Sibanye-Stillwater recently announced a significant change in its financial standing, choosing not to declare a final dividend following a shift to a net loss. Several factors contributed to this decision.
Financial Decline
The South African precious-metals miner experienced a notable shift in its finances, reporting a net loss of $2.03 billion in 2023 compared to a profit of $1.16 billion in the previous year. This change was primarily due to a non-cash impairment of $2.58 billion, reflecting the decline in platinum-metals prices and an uncertain market outlook. Additional challenges included declines in platinum-metals and nickel prices, as well as rising cost inflation.
Earnings and Operations
Earnings before interest, taxes, depreciation, and amortization dropped by 56% to $1.12 billion, with the majority of earnings stemming from its southern Africa platinum-metals operations. Despite these challenges, Sibanye-Stillwater remains one of the world’s leading platinum-metals miners.
Future Outlook
Despite the recent setbacks, Sibanye-Stillwater remains optimistic about the future demand for platinum group metals (PGMs).

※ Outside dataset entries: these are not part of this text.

theorem paramRefuse_keeps (a0 d) : Safety.Keeps [.regs, .glb, .svc, .fab, .obs, .plain] d (paramRefuse a0 d) := by
  unfold paramRefuse
  exact (.step (raiseN_keeps _ _ _) rfl (.step (setB_keeps _ _ _) rfl (.ite (.step (setLt_keeps _ _ _ _) rfl (.refl _ _)) (.refl _ _))))

theorem paramPort_keeps (a0 a1 a2 a3 d) : Safety.Keeps [.regs, .glb, .svc, .sch, .fab, .bsn, .ntr, .med, .slu, .twn, .obs, .plain] d (paramPort a0 a1 a2 a3 d) := by
  unfold paramPort
  extract_lets +onlyGivenNames -underBinder -merge v1
  extract_lets +onlyGivenNames -underBinder -merge v2
  refine .ite ?_ ?_
  · refine .ite ?_ ?_
    · exact (.step (paramRefuse_keeps _ _) rfl (.refl _ _))
    · extract_lets +onlyGivenNames -underBinder -merge v3
      extract_lets +onlyGivenNames -underBinder -merge v4
      have h4 : Safety.Keeps [.regs, .glb, .svc, .sch, .fab, .bsn, .ntr, .med, .slu, .twn, .obs, .plain] d v4 := (.step (setPair_keeps _ _ _ _) rfl (.refl _ _))
      exact (.step (replay_keeps _ _ _) rfl (.step (onLink_keeps _ _ _) rfl h4))
  · extract_lets +onlyGivenNames -underBinder -merge v5
    have h5 : Safety.Keeps [.regs, .glb, .svc, .sch, .fab, .bsn, .ntr, .med, .slu, .twn, .obs, .plain] d v5 := (.ite (.step (giveUp_keeps _ _) rfl (.refl _ _)) (.refl _ _))
    refine .ite ?_ ?_
    · exact (.step (paramRefuse_keeps _ _) rfl h5)
    · extract_lets +onlyGivenNames -underBinder -merge v6
      extract_lets +onlyGivenNames -underBinder -merge v7
      have h7 : Safety.Keeps [.regs, .glb, .svc, .sch, .fab, .bsn, .ntr, .med, .slu, .twn, .obs, .plain] d v7 := (.step (setPair_keeps _ _ _ _) rfl h5)
      extract_lets +onlyGivenNames -underBinder -merge v8
      have h8 : Safety.Keeps [.regs, .glb, .svc, .sch, .fab, .bsn, .ntr, .med, .slu, .twn, .obs, .plain] d v8 := (.step (setF_keeps _ _ _) rfl h7)
      exact (.step (onLink_keeps _ _ _) rfl h8)

theorem stateExit_keeps (a0 a1 a2 a3 d) : Safety.Keeps [.regs, .glb, .svc, .fab, .bsn, .twn, .obs, .plain] d (stateExit a0 a1 a2 a3 d) := by
  unfold stateExit
  extract_lets +onlyGivenNames -underBinder -merge v1
  split
  · exact (.ite (.step (setLt_keeps _ _ _ _) rfl (.refl _ _)) (.refl _ _))
  · exact (.ite (.step (setLt_keeps _ _ _ _) rfl (.refl _ _)) (.refl _ _))
  · exact (.ite (.step (setLt_keeps _ _ _ _) rfl (.refl _ _)) (.refl _ _))
  · exact (.step (setLt_keeps _ _ _ _) rfl (.refl _ _))
  · exact (.step (setLt_keeps _ _ _ _) rfl (.ite (.step (lanesFound_keeps _ _ _ _ _) rfl (.refl _ _)) (.refl _ _)))
  · exact (.ite (.step (goActive_keeps _ _) rfl (.refl _ _)) (.refl _ _))
  · split
    · exact (.ite (.step (onLink_keeps _ _ _) rfl (.refl _ _)) (.refl _ _))
    · exact (.refl _ _)
  · exact (.step (goActive_keeps _ _) rfl (.step (onLink_keeps _ _ _) rfl (.ite (.step (lanesAgain_keeps _ _ _ _ _) rfl (.refl _ _)) (.refl _ _))))
  · exact (.ite (.step (goActive_keeps _ _) rfl (.ite (.step (lanesFound_keeps _ _ _ _ _) rfl (.refl _ _)) (.refl _ _))) (.refl _ _))
  · exact (.refl _ _)

end Sys2Proof.Machine
end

The company believes that the weakness in PGM prices is temporary and does not signify a fundamental shift in the market.
Revenue and Forecast
While revenue decreased by 27% to $6.17 billion due to lower prices for platinum-metals and nickel, it surpassed analysts’ expectations. The company managed to beat the consensus forecast of $5.97 billion based on a FactSet poll.
Response and Dividend Policy
In response to these developments, Sibanye-Stillwater opted not to declare a final dividend, aligning with its distribution policy.